In terms of general R organization: I like to have a single script that recreates all work done for a project. Any project should be reproducible with a single click, including all plots or papers associated with that project.
So, to stay organized: keep a different directory for each project, each project has its own functions.R script to store non-package functions associated with that project, and each project has a master script that starts like
## myproject
source("functions.R")
source("read-data.R")
source("clean-data.R")
etc... all the way through. This should help keep everything organized, and if you get new data you just go to early scripts to fix up headers or whatever and rerun the entire project with a single click.
There is a package called Project Template that helps organize and automate the typical workflow with R scripts, data files, charts, etc. There is also a number of helpful documents like this one Workflow of statistical data analysis by Oliver Kirchkamp.
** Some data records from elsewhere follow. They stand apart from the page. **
-- ==== Sys2Proof/Machine/Step.lean ====
section
/-! DEFINITION. One step of the block: the command at the front of the queue, or what the block does on an empty queue; and
the placing of a command at the front for the host's questions. -/

namespace Sys2Proof.Machine

/-- One step: the waiting command first taken is executed with the rest of the queue; an empty queue lets the block act by
itself (log 1, log 3). -/
def step (s : State) : Host.Outcome State Fault Refusal :=
  match s.pending with
  | i :: rest => exec i (s.withPending rest)
  | [] => .next (idleStep s)

/-- The state with the command a word spells at the front of its queue; unchanged where the word spells none, which is
always, since the table gives no row bits. -/
def State.withFetchWord (s : State) (nbits w : Nat) : State :=
  match decodeTableWord nbits w with
  | some i => s.withPending (i :: s.pending)
  | none => s

end Sys2Proof.Machine
end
If you use Emacs and ESS for your analyses, learning Org-Mode is a must. I use it to organize all my work. Here is how it integrates with R: R Source Code Blocks in Org Mode.
There is also this new free tool called Drake which is advertised as "make for data".
I think my question belies a certain level of confusion. Having looked around, as well as explored the suggestions provided so far, I have reached the conclusion that it is probably not important to know where and how a file is produced. You should in fact be able to wipe out any output, and reproduce it by rerunning code. So while I might still use the above function for extra information, it really is a question of being ruthless and indeed cleaning up folders every now and then. These ideas are more eloquently explained here. This of course does not preclude the use of Make/Drake or Project Template, which I will try to pick up on. Thanks again for the suggestions #noah and #alex!
There is also now an R package called drake (Data Frames in R for Make), independent from Factual's Drake. The R package is also a Make-like build system that links code/dependencies with output.
install.packages("drake") # It is on CRAN.
library(drake)
load_basic_example()
plot_graph(my_plan)
make(my_plan)
Like it's predecessor remake, it has the added bonus that you do not have to keep track of a cumbersome pile of files. Objects generated in R are cached during make() and can be reloaded easily.
readd(summ_regression1_small) # Read objects from the cache.
loadd(small, large) # Load objects into your R session.
print(small)
But you can still work with files as single-quoted targets. (See 'report.Rmd' and 'report.md' in my_plan from the basic example.)
There is package developed by RStudio called pins that might address this problem.